**WORK REQUEST**:
Count how many lines of the data below contain the string "context"; the reply should be that number alone.

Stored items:
--- --- ---

/-- The visibility counts of accumulator writes are held while the handler runs (R371, R373). -/
def heldForever : Nat := 2 ^ 80

/-- A fault by which entry to the handler waits: it is served, and the trap is taken then; one for which no mapping
can be made makes entry fail (R81, R370). -/
def State.serveEntry (s : State) (t : TrapInfo) (va : Word) (c : Cause) : State :=
  if s.parked.any (fun p => p.denied && p.by_ == .half s.cur && p.va == va) then
    { (s.stopTask .double (some t.cause) t.detail) with mark := .trapped t }
  else { (s.park (.half s.cur) va c s.ctx.job).modCtx (fun x => { x with pend := some t }) with mark := .trapped t }

/-- Entry to the handler (R371): the state is set aside and the frame written, a60 to a63 tell the handler,
and both halves start at HPC with no lag. -/
def State.enterHandler (s : State) (t : TrapInfo) : State :=
  let h := s.ctx.handFor t
  match s.frameAt h.frame .write with
  | (.fault c, s1) =>
    if c.kind = .served then s1.serveEntry t h.frame c
    else { (s1.stopTask .double (some t.cause) t.detail) with mark := .trapped t }
  | (.ok pa tl, s1) =>
    if s1.frameBusy pa then (s1.modCtx (fun x => { x with pend := some t, aview := none, xview := none })).wait .entry
    else if s1.layerOff pa then
      { ((s1.dropAccess pa).stopTask .double (some t.cause) t.detail) with mark := .trapped t }
    else match s1.targetFault h.pc with
    | some c =>
      if c = .codeFault then s1.serveEntry t h.pc c
      else { ((s1.targetReport h.pc c).stopTask .double (some t.cause) t.detail) with mark := .trapped t }
    | none =>
      let un := tl.kind == 2
      let s1 := if t.xhalf then s1.dropHead else s1
      let c := s1.ctx
      let aside := s1.toAside t.cause h.frame
      let words : List (Nat × Word × Bool) :=
        [(0x00, h.pc, false), (0x08, t.word, false), (0x10, c.pc, false), (0x18, c.xpc, false), (0x20, t.detail, false)] ++
        (List.range 4).map (fun i => (0x28 + 8 * i, c.regs.a.get 0 (60 + i), c.regs.aPoison.get false (60 + i)))
      let s2 := words.foldl (fun s w => s.frameWord pa w.1 un w.2.1 w.2.2) s1
      let s3 := s2.modCtx (fun c => { c with
        aside := some aside
        lag := [], flight := [], xpend := [], hwrote := [], xn := c.an
        zhist := c.zhist.map (fun z => { z with due := heldForever })
        active := true, pend := none
        regs := (((c.regs.wa 60 h.frame false).wa 61 t.word false).wa 62 c.pc false).wa 63 aside.xpc false
        pc := h.pc, npc := h.pc, aview := none, xview := none, watch := c.watch.lose })
      { s3 with mark := .trapped t }

/-- To the control core (R370): a served cause is parked and the bundle executes again; BREAK stops the
context for the debugger (R400); any other cause stops the task. -/
def State.toControlCore (s : State) (t : TrapInfo) : State :=
  let s := s.modCtx (fun c => { c with aview := none, xview := none, pend := some t, watch := c.watch.lose })
  let s := s.traceRec 3 (if t.xhalf then s.ctx.xpc else s.ctx.pc) t.word
  match t.cause.kind with
  | .served =>
    if t.cause = .phaseTimeout then { s with mark := .trapped t }
    else { s.park (.half s.cur) t.detail t.cause s.ctx.job with mark := .trapped t }
  | .debugger =>
    { (s.modCtx (fun c => { c with stopped := true, stopCause := BitVec.ofNat 8 t.cause.code })).signal s.part.toNat 4
      with mark := .trapped t }
  | .report => { s.report t.cause t.detail with mark := .trapped t }
  | _ =>
    if s.ctx.active then { s.stopTask .double (s.ctx.aside.map (·.cause)) t.detail with mark := .trapped t }
    else { s.stopTask t.cause none t.detail with mark := .trapped t }

/-- Whether a trap goes to the context's own handler (R370). -/
def Ctx.delegates (c : Ctx) (t : TrapInfo) : Bool :=
  match t.cause.kind with
  | .delegable b => (c.handFor t).mask.getLsbD b && !c.active
  | _ => false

--- --- ---

**WRITTEN RESPONSE**:
2